/-- The chunk or block a rank sends in ring step `s`. -/
def ringChunk (op n r s : Nat) : Nat :=
  if reducing op && s < n - 1 then (r + 2 * n - 1 - s % n) % n
  else if op == 0 then (r + n - (s - (n - 1)) % n) % n
  else (r + n - s % n) % n

/-- Item `j` of the working values. -/
def ColOp.item (o : ColOp) (j : Nat) : List Byte := o.work.getD j []

/-- What rank `r` of `n` sends in the current step, by destination rank (R337). -/
def colSends (o : ColOp) (n r : Nat) : List (Nat × List Byte) :=
  let s := o.step
  let others := (List.range n).filter (· != r)
  if o.algo == 1 then
    let p := treePos o.root n r
    if treeDepth p != treeLevel o.op n s then []
    else if treeUp o.op n s then [(treeRank o.root n ((p - 1) / 2), o.item 0)]
    else (treeChildren n p).map fun c => (treeRank o.root n c, o.item 0)
  else if o.algo == 2 then
    if o.op == 3 then (if r == o.root then others.map fun j => (j, o.item 0) else [])
    else if o.op == 2 then others.map fun j => (j, o.item r)
    else if o.op == 4 then others.map fun j => (j, (o.input.drop (j * o.granules * 64)).take (o.granules * 64))
    else if s == 0 then others.map fun j => (j, chunkOf o.granules n j o.input)
    else others.map fun j => (j, o.item r)
  else if o.op == 3 then (if r == (o.root + s) % n then [((r + 1) % n, o.item 0)] else [])
  else [((r + 1) % n, o.item (ringChunk o.op n r s))]

/-- The ranks whose data rank `r` awaits in the current step, with the bytes each sends. -/
def colAwaits (o : ColOp) (n r : Nat) : List (Nat × Nat) :=
  let s := o.step
  let others := (List.range n).filter (· != r)
  let g := o.granules
  let chunk (j : Nat) : Nat := (chunkStart g n (j + 1) - chunkStart g n j) * 64
  if o.algo == 1 then
    let p := treePos o.root n r
    if treeUp o.op n s then
      (if treeDepth p + 1 == treeLevel o.op n s then (treeChildren n p).map fun c => (treeRank o.root n c, g * 64) else [])
    else if p != 0 && treeDepth p == treeLevel o.op n s + 1 then [(treeRank o.root n ((p - 1) / 2), g * 64)] else []
  else if o.algo == 2 then
    if o.op == 3 then (if r == o.root then [] else [(o.root, g * 64)])
    else if o.op == 2 || o.op == 4 then others.map fun j => (j, g * 64)
    else if s == 0 then others.map fun j => (j, chunk r)
    else others.map fun j => (j, chunk j)
  else if o.op == 3 then (if r == (o.root + s + 1) % n then [((r + n - 1) % n, g * 64)] else [])
  else
    let from_ := (r + n - 1) % n
    [(from_, if o.op == 2 then g * 64 else chunk (ringChunk o.op n from_ s))]

/-- Pieces in order of their offsets. -/
def placePiece (x : Nat × List Byte) : List (Nat × List Byte) → List (Nat × List Byte)
  | [] => [x]
  | y :: ys => if x.1 < y.1 then x :: y :: ys else y :: placePiece x ys

/-- The bytes received from a rank in the step. -/
def gotFrom (o : ColOp) (j : Nat) : List Byte :=
  ((o.got.filter fun x => x.1 == j).foldl (fun acc x => placePiece (x.2.1, x.2.2.1) acc) []).flatMap (·.2)

/-- All data of a rank has come: its last packet, and as many bytes as it sends. -/
def gotAll (o : ColOp) (e : Nat × Nat) : Bool :=
  (o.got.any fun x => x.1 == e.1 && x.2.2.2) && (gotFrom o e.1).length == e.2

/-- The first granule of the whole operation that chunk `j` of the segment holds. -/
def chunkGranule (o : ColOp) (n j : Nat) : Nat := o.segment * o.seg + chunkStart o.granules n j

/-- Combine two values of chunk `j`, or of the whole segment. -/
def combineChunk (o : ColOp) (n j : Nat) (a b : List Byte) : List Byte :=
  combineFrom o.parts (a.length / 64) (chunkGranule o n j) a b
def combineWhole (o : ColOp) (a b : List Byte) : List Byte :=
  combineFrom o.parts (a.length / 64) (o.segment * o.seg) a b

/-- The working values once the current step's data is in (R337). -/
def colCombined (o : ColOp) (n r : Nat) : List (List Byte) :=
  let s := o.step
  let put (j : Nat) (v : List Byte) : List (List Byte) := o.work.set j v
  if o.algo == 1 then
    match colAwaits o n r with
    | [] => o.work
    | [a] => if treeUp o.op n s then [combineWhole o (o.item 0) (gotFrom o a.1)] else [gotFrom o a.1]
    | a :: b :: _ => [combineWhole o (combineWhole o (o.item 0) (gotFrom o a.1)) (gotFrom o b.1)]
  else if o.algo == 2 then
    if o.op == 3 then (if r == o.root then o.work else [gotFrom o o.root])
    else if o.op == 2 || o.op == 4 || s == 1 then
      (List.range n).map fun j => if j == r then o.item r else gotFrom o j
    else
      let x (i : Nat) : List Byte := if i == r then chunkOf o.granules n r o.input else gotFrom o i
      put r ((List.range n).tail.foldl (fun acc i => combineChunk o n r acc (x i)) (x 0))
  else if o.op == 3 then (if colAwaits o n r == [] then o.work else [gotFrom o ((r + n - 1) % n)])
  else
    let j := ringChunk o.op n ((r + n - 1) % n) s
    let got := gotFrom o ((r + n - 1) % n)
    if reducing o.op && s < n - 1 then put j (combineChunk o n j got (chunkOf o.granules n j o.input)) else put j got

/-- The working values a segment starts with, from its input. -/
def colInitial (o : ColOp) (n r : Nat) : List (List Byte) :=
  if o.algo == 1 || o.op == 3 then [o.input]
  else if o.op == 2 then (List.range n).map fun j => if j == r then o.input else []
  else if o.op == 4 then (List.range n).map fun j =>
    if j == r then (o.input.drop (r * o.granules * 64)).take (o.granules * 64) else []
  else (List.range n).map fun j => chunkOf o.granules n j o.input

/-! ### Groups, flows and packets (R331, R348) -/

/-- The table entry of a partition's group, by its index in the figure. -/
def groupEntryOf (d : Device) (p idx : Nat) : Option Nat :=
  (partEntries d p).find? fun e => d.fld F.COL_GROUP_valid e == 1 && (d.colGroupsAt e).index == idx

/-- Members and own rank of an entry. -/
def groupSize (d : Device) (g : Nat) : Nat := d.fld F.COL_GROUP_members g
def ownRank (d : Device) (g : Nat) : Nat := d.fld F.COL_GROUP_rank g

- WHAT THE TASK ASKS -
From the records above, transcribe without alteration every line from the one with "let chunk (j" to the one with "if o.op == 3 then (if r == o.root then []", inclusive.

- EXERCISE SOLUTION -
  let chunk (j : Nat) : Nat := (chunkStart g n (j + 1) - chunkStart g n j) * 64
  if o.algo == 1 then
    let p := treePos o.root n r
    if treeUp o.op n s then
      (if treeDepth p + 1 == treeLevel o.op n s then (treeChildren n p).map fun c => (treeRank o.root n c, g * 64) else [])
    else if p != 0 && treeDepth p == treeLevel o.op n s + 1 then [(treeRank o.root n ((p - 1) / 2), g * 64)] else []
  else if o.algo == 2 then
    if o.op == 3 then (if r == o.root then [] else [(o.root, g * 64)])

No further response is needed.